Segment Open

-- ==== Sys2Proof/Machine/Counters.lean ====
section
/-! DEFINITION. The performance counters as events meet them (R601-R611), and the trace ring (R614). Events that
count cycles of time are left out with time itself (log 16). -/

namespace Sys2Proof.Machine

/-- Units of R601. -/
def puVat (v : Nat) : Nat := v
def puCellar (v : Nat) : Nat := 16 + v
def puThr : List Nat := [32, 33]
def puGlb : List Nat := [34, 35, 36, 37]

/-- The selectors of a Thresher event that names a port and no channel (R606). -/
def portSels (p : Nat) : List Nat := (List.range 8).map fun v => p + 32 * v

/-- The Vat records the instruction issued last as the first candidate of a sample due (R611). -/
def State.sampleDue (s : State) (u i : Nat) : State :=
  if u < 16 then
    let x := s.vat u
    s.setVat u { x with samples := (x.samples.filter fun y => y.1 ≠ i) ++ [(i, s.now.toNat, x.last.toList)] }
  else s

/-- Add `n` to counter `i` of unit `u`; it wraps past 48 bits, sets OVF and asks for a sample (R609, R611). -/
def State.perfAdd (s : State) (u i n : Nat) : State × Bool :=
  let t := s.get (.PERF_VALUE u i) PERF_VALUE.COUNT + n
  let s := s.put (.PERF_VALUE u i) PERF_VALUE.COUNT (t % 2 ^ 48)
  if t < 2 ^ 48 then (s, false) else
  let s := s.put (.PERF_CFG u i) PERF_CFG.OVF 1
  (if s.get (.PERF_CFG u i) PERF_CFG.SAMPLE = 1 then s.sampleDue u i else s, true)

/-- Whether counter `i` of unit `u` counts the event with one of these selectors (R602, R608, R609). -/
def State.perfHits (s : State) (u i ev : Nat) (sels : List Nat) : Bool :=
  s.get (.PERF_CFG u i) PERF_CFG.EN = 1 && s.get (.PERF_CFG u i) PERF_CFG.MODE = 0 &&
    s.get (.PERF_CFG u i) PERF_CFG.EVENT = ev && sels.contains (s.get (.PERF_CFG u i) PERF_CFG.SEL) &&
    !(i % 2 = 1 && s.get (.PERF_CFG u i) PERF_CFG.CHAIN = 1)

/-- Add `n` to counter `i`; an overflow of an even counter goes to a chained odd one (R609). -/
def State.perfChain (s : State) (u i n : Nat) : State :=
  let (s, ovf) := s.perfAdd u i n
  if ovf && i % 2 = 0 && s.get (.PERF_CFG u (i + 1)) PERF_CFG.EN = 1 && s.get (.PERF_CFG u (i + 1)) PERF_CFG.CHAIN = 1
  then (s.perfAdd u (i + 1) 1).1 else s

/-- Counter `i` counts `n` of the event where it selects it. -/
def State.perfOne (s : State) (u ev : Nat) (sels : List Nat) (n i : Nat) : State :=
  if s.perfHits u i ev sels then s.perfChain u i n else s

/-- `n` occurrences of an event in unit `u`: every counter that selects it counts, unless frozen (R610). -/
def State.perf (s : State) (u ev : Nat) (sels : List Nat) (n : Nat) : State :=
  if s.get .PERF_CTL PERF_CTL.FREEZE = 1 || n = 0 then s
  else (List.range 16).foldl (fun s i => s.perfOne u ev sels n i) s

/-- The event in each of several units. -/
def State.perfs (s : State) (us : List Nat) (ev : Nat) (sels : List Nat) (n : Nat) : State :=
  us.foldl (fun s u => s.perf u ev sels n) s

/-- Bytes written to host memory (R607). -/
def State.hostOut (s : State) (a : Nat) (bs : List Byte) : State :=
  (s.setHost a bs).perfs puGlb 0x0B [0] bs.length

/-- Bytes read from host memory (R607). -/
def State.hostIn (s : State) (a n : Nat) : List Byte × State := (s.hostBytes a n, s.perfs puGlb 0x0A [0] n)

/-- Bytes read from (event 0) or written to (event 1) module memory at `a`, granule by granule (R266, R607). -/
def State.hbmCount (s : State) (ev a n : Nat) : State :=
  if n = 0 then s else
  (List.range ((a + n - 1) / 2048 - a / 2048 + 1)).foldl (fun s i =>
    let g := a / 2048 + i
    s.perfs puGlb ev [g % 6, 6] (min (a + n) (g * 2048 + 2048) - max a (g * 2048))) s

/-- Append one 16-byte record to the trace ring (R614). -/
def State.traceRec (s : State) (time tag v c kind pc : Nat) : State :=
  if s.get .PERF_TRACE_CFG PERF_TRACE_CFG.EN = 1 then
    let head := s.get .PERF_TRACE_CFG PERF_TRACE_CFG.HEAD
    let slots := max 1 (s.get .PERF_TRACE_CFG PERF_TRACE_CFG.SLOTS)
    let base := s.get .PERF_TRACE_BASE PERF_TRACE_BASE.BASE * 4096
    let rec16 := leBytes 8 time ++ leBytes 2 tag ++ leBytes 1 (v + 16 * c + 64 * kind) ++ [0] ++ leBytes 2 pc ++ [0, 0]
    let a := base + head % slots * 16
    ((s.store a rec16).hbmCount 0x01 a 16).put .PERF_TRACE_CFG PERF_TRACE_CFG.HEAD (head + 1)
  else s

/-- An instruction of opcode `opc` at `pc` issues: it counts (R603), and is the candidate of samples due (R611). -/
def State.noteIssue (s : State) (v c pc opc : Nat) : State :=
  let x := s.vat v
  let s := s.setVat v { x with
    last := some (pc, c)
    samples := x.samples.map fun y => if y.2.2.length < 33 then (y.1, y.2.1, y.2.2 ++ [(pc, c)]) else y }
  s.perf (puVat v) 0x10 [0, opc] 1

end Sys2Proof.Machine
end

Segment Closed

[EXERCISE AIM] Extract, exactly, the lines above that begin at the line containing "samples due (R611). -/" and end at the final line of the records; add no other text.

[RESULT]
/-- An instruction of opcode `opc` at `pc` issues: it counts (R603), and is the candidate of samples due (R611). -/
def State.noteIssue (s : State) (v c pc opc : Nat) : State :=
  let x := s.vat v
  let s := s.setVat v { x with
    last := some (pc, c)
    samples := x.samples.map fun y => if y.2.2.length < 33 then (y.1, y.2.1, y.2.2 ++ [(pc, c)]) else y }
  s.perf (puVat v) 0x10 [0, opc] 1

end Sys2Proof.Machine
end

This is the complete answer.